Terremoto de magnitude 7,5 x 6,5: o que explica tanta diferença?
A magnitude de um terremoto costuma ser um dos primeiros números divulgados após um abalo sísmico. À primeira vista, a diferença entre um terremoto de magnitude 6,5 e outro de 7,5 parece pequena: apenas um ponto na escala. Na prática, porém, essa variação representa uma grande diferença na energia liberada e no potencial de destruição.
Conforme destacou o Serviço Geológico do Brasil (SGB), isso ocorre porque a escala utilizada para medir terremotos é logarítmica, ou seja, não cresce de forma linear, mas exponencial. Cada aumento de uma unidade representa um salto muito maior na intensidade do fenômeno.
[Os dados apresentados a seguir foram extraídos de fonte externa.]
-- ==== Sys2Proof/Tests/Slice0.lean ====
section
/-!
SUPPORT. Tests of the model and witnesses of the statements. Expected results are the spec's: the tables of
spec/30_encoding.md, the examples of the instruction rules and of spec/95_test_vectors.md. A witness shows that the
hypotheses of a statement, clause by clause, can be met together.
-/

namespace Sys2Proof.Machine

set_option Elab.async false

/-- The start state of the spec's examples: all-zero cartridge, display off, `pc` at 0xC000, everything else zero. -/
def blank : State :=
  { State.reset with
    regs :=
      { a := 0, flags := { z := false, n := false, h := false, c := false }, b := 0, c := 0, d := 0, e := 0, h := 0
        l := 0, sp := 0xFFFE, pc := 0xC000 }
    io := IoRegs.zero }

/-- `s` with bytes placed in storage. -/
def placed (s : State) (cells : Memory) : State :=
  cells.foldl (fun s cell => { s with mem := Memory.set s.mem cell.1 cell.2 }) s

/-- A result is a next state, and `p` holds of it. -/
def gives (r : Result) (p : State → Bool) : Bool :=
  match r with
  | .next t => p t
  | .fault _ => false
  | .refused _ => false

/-- What `gives` says. -/
theorem gives_next {r : Result} {p : State → Bool} (h : gives r p = true) : ∃ t, r = .next t ∧ p t = true := by
  cases r with
  | next t => exact ⟨t, rfl, h⟩
  | fault f => cases h
  | refused r => cases h

/-- The bytes decode to the instruction, well-formed, with nothing left over. -/
def decodesAll (l : List (List Byte × Instr)) : Bool :=
  l.all fun p =>
    match decode p.1 with
    | .ok (i, rest) => decide (i = p.2 ∧ rest = []) && i.wellFormed
    | .error _ => false

/-! ## Well-formedness -/

theorem test_wf_refuses_an_opcode_as_illegal : Instr.wellFormed (.illegal 0x00) = false := by decide

theorem test_wf_refuses_the_prefix_alone : Instr.wellFormed .prefixCb = false := by decide

theorem test_wf_accepts_the_eleven : illegalBytes.all (fun op => Instr.wellFormed (.illegal op)) = true := by decide


/-! ## Decoding: every row of the tables of R116 and R117, the bytes written out from the encoding, operands 0xAB and
0x1234. The expected instructions come from spec/opcode_table.json. -/

theorem test_decode_row0 : decodesAll
  [([0x00], .nop), ([0x01, 0x34, 0x12], .ldBcNn 0x1234), ([0x02], .ldAtBcA), ([0x03], .incBc),
   ([0x04], .incB), ([0x05], .decB), ([0x06, 0xAB], .ldBN 0xAB), ([0x07], .rlca),
   ([0x08, 0x34, 0x12], .ldAtNnSp 0x1234), ([0x09], .addHlBc), ([0x0A], .ldAAtBc), ([0x0B], .decBc),
   ([0x0C], .incC), ([0x0D], .decC), ([0x0E, 0xAB], .ldCN 0xAB), ([0x0F], .rrca)] = true := by
  decide +kernel

theorem test_decode_row1 : decodesAll
  [([0x10, 0xAB], .stop 0xAB), ([0x11, 0x34, 0x12], .ldDeNn 0x1234), ([0x12], .ldAtDeA), ([0x13], .incDe),
   ([0x14], .incD), ([0x15], .decD), ([0x16, 0xAB], .ldDN 0xAB), ([0x17], .rla),
   ([0x18, 0xAB], .jrDisp 0xAB), ([0x19], .addHlDe), ([0x1A], .ldAAtDe), ([0x1B], .decDe),
   ([0x1C], .incE), ([0x1D], .decE), ([0x1E, 0xAB], .ldEN 0xAB), ([0x1F], .rra)] = true := by
  decide +kernel

theorem test_decode_row2 : decodesAll
  [([0x20, 0xAB], .jrNzDisp 0xAB), ([0x21, 0x34, 0x12], .ldHlNn 0x1234), ([0x22], .ldAtHlIncA), ([0x23], .incHl),
   ([0x24], .incH), ([0x25], .decH), ([0x26, 0xAB], .ldHN 0xAB), ([0x27], .daa),
   ([0x28, 0xAB], .jrZDisp 0xAB), ([0x29], .addHlHl), ([0x2A], .ldAAtHlInc), ([0x2B], .decHl),
   ([0x2C], .incL), ([0x2D], .decL), ([0x2E, 0xAB], .ldLN 0xAB), ([0x2F], .cpl)] = true := by
  decide +kernel

theorem test_decode_row3 : decodesAll
  [([0x30, 0xAB], .jrNcDisp 0xAB), ([0x31, 0x34, 0x12], .ldSpNn 0x1234), ([0x32], .ldAtHlDecA), ([0x33], .incSp),
   ([0x34], .incAtHl), ([0x35], .decAtHl), ([0x36, 0xAB], .ldAtHlN 0xAB), ([0x37], .scf),
   ([0x38, 0xAB], .jrCDisp 0xAB), ([0x39], .addHlSp), ([0x3A], .ldAAtHlDec), ([0x3B], .decSp),
   ([0x3C], .incA), ([0x3D], .decA), ([0x3E, 0xAB], .ldAN 0xAB), ([0x3F], .ccf)] = true := by
  decide +kernel

theorem test_decode_row4 : decodesAll
  [([0x40], .ldBB), ([0x41], .ldBC), ([0x42], .ldBD), ([0x43], .ldBE),
   ([0x44], .ldBH), ([0x45], .ldBL), ([0x46], .ldBAtHl), ([0x47], .ldBA),
   ([0x48], .ldCB), ([0x49], .ldCC), ([0x4A], .ldCD), ([0x4B], .ldCE),
   ([0x4C], .ldCH), ([0x4D], .ldCL), ([0x4E], .ldCAtHl), ([0x4F], .ldCA)] = true := by
  decide +kernel

theorem test_decode_row5 : decodesAll
  [([0x50], .ldDB), ([0x51], .ldDC), ([0x52], .ldDD), ([0x53], .ldDE),
   ([0x54], .ldDH), ([0x55], .ldDL), ([0x56], .ldDAtHl), ([0x57], .ldDA),
   ([0x58], .ldEB), ([0x59], .ldEC), ([0x5A], .ldED), ([0x5B], .ldEE),
   ([0x5C], .ldEH), ([0x5D], .ldEL), ([0x5E], .ldEAtHl), ([0x5F], .ldEA)] = true := by
  decide +kernel

theorem test_decode_row6 : decodesAll
  [([0x60], .ldHB), ([0x61], .ldHC), ([0x62], .ldHD), ([0x63], .ldHE),
   ([0x64], .ldHH), ([0x65], .ldHL), ([0x66], .ldHAtHl), ([0x67], .ldHA),
   ([0x68], .ldLB), ([0x69], .ldLC), ([0x6A], .ldLD), ([0x6B], .ldLE),
   ([0x6C], .ldLH), ([0x6D], .ldLL), ([0x6E], .ldLAtHl), ([0x6F], .ldLA)] = true := by
  decide +kernel

theorem test_decode_row7 : decodesAll
  [([0x70], .ldAtHlB), ([0x71], .ldAtHlC), ([0x72], .ldAtHlD), ([0x73], .ldAtHlE),
   ([0x74], .ldAtHlH), ([0x75], .ldAtHlL), ([0x76], .halt), ([0x77], .ldAtHlA),
   ([0x78], .ldAB), ([0x79], .ldAC), ([0x7A], .ldAD), ([0x7B], .ldAE),
   ([0x7C], .ldAH), ([0x7D], .ldAL), ([0x7E], .ldAAtHl), ([0x7F], .ldAA)] = true := by
  decide +kernel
Como funciona a escala de magnitude dos terremotos?
Durante muitos anos, a escala Richter foi a principal referência para medir terremotos. Atualmente, os grandes eventos são calculados principalmente pela escala de magnitude de momento sísmico (Mw), considerada mais precisa para registrar terremotos de alta intensidade.
Embora utilizem métodos diferentes de cálculo, ambas seguem o mesmo princípio matemático: são escalas logarítmicas. Isso significa que cada aumento de um ponto na magnitude corresponde a um crescimento de aproximadamente dez vezes na amplitude das ondas sísmicas registradas pelos sismógrafos.
Quando se analisa a energia liberada, a diferença é ainda maior. Um terremoto de magnitude 7,5 libera cerca de 32 vezes mais energia do que um de magnitude 6,5.
Por que uma diferença de apenas um ponto faz tanta diferença?
A escala logarítmica faz com que pequenas diferenças numéricas representem mudanças enormes na força do terremoto.
Enquanto um abalo sísmico de magnitude 6,5 já é considerado forte e pode causar danos importantes próximo ao epicentro, um evento de magnitude 7,5 libera muito mais energia, gera ondas sísmicas mais intensas e costuma atingir uma área significativamente maior.
Magnitude é a mesma coisa que intensidade?
Embora muitas vezes sejam usadas como sinônimos, magnitude e intensidade representam conceitos diferentes. A magnitude mede a quantidade de energia liberada no ponto onde ocorre a ruptura da falha geológica. Esse valor é único para cada terremoto, independentemente do local onde ele seja observado.
Já a intensidade descreve os efeitos que o terremoto provoca em determinada região. Ela considera fatores como os danos em construções, a percepção das pessoas, as alterações no terreno e outros impactos causados pelo tremor. Por isso, um mesmo terremoto pode apresentar diferentes níveis de intensidade conforme a distância ao epicentro, a profundidade do foco sísmico e as características do solo.
Esses efeitos costumam ser avaliados pela Escala Mercalli Modificada, que classifica os danos observados em vez da energia liberada pelo terremoto.
A escala Richter tem limite máximo?
Ao contrário do que muitas pessoas imaginam, a escala Richter não termina em 9. Ela não possui um limite máximo, bem como um mínimo, e pode registrar magnitudes superiores a esse valor, assim como forças negativas em tremores extremamente fracos.
A ideia de que a escala vai apenas até 9 surgiu porque poucos terremotos ultrapassaram essa nível. O maior terremoto já registrado por instrumentos ocorreu no sul do Chile, em 1960, e atingiu magnitude 9,5 na escala de momento sísmico.
O que determina o poder de destruição de um terremoto?
A magnitude é apenas um dos fatores que influenciam os impactos de um terremoto. Os danos também dependem da profundidade do hipocentro, da distância até o epicentro, das características do solo, da qualidade das construções e da concentração de pessoas na área afetada.
Por esse motivo, terremotos com magnitudes semelhantes podem produzir consequências bastante diferentes. Um tremor profundo em uma região pouco habitada pode causar poucos danos, enquanto outro de menor potência, mas raso e próximo de uma grande cidade, pode provocar destruição muito maior.
É justamente a combinação entre esses fatores que explica por que a magnitude, sozinha, não determina o impacto final de um terremoto, embora continue sendo o principal indicador da energia liberada durante o evento.